* _WHAT YOU WILL DO_: Begin at the line below that has "and content. -/" and stop after the line that has "(R293, R435). -/". Please restate only those lines, word for word.

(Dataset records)

══════════════════════════════

-- ==== Sys2Proof/Config.lean ====
section
/-! DEFINITION. What an implementation fixes and the spec does not give: fuse contents, the authorities' keys, and the free values (constants without a body, so that no proof can use a value of theirs). -/

namespace Sys2Proof.Config

/-! ## Fuses and firmware constants (UNVERIFIED: drawn at manufacture; no value is given) -/

/-- The root in the fuses, 32 bytes (R217). -/
opaque root : Bytes
/-- The lot attestation key for ECDSA P-384: the scalar (R241). -/
opaque lotKeyEc : Nat
/-- The lot attestation key for ML-DSA-65: its 32-byte seed (R241). -/
opaque lotKeyDsa : Bytes
/-- SHA3-256 of the vendor authority's public keys (R398, R435). -/
opaque vendorHash : Bytes
/-- The integrator authority hash blown for the ordering customer (after Table 20.8). -/
opaque orderHash : Bytes
/-- The three trim copies and the two option copies as the fuse loader finds them (R430, R431): intact, and content. -/
opaque trimCopy (n : Nat) : Bytes
opaque optionIntact (n : Nat) : Bool
/-- Word `i` of the command firmware in the image of a slot, as region 0 holds it (R293, R435). -/
opaque firmwareWord (slot i : Nat) : Nat
/-- Word `i` of working memory inside the buffers of a job: how the firmware lays a job's descriptor, input and output out there is not given. -/
opaque bufferWord (job i : Nat) : Nat
/-- Snapshot map entries of the firmware: (key) up to 8 per event code (Table 18.3). -/
opaque snapshotMap (code : Nat) : List Nat
/-- Weirs that the shipped firmware marks valid, as KPR_WEIR_VALID (R297: per firmware). -/
opaque weirValid : Nat

/-- The code that the firmware gives an event of rule R<n> for which the spec states a record and names no code (R424). -/
opaque eventCode (rule : Nat) : Nat

/-- The body of a chain message whose layout the spec does not give, from its type and the fields that the spec says it carries. -/
opaque bodyLayout (type : Nat) (fields : List Bytes) : Bytes

/-- The transcript hash of a join, over its offer and its answer: the spec names it and does not say how it is formed (R343). -/
opaque transcriptHash (offer answer : Bytes) : Bytes

/-! ## Free values -/

/-- Lane cycles of one round of an RSA key generation with a modulus of this many bytes (R146 gives no figure). -/
opaque roundCycles (bytes : Nat) : Nat

/-- The fixed internal digest or message that the release checks of key generation use (Table 6.9 gives no value). -/
opaque checkDigest : Bytes

/-- Single-bit errors that a memory corrected in the frames from one tick to another, by the key of the entry that counts them (R12, R75, R163, R244): the spec gives the counters, and when such errors happen is nature's. -/
opaque corrected (key since now : Nat) : Nat

/-- A free number: the n-th one taken in a run. Nothing constrains it. -/
opaque freeNat (n : Nat) : Nat
/-- A free byte string: the n-th one taken in a run. -/
opaque freeBytes (n : Nat) : Bytes
/-- A free truth value: the n-th one taken in a run. -/
opaque freeBool (n : Nat) : Bool

end Sys2Proof.Config
end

══════════════════════════════

* _FINISHED TASK_:
/-- The three trim copies and the two option copies as the fuse loader finds them (R430, R431): intact, and content. -/
opaque trimCopy (n : Nat) : Bytes
opaque optionIntact (n : Nat) : Bool
/-- Word `i` of the command firmware in the image of a slot, as region 0 holds it (R293, R435). -/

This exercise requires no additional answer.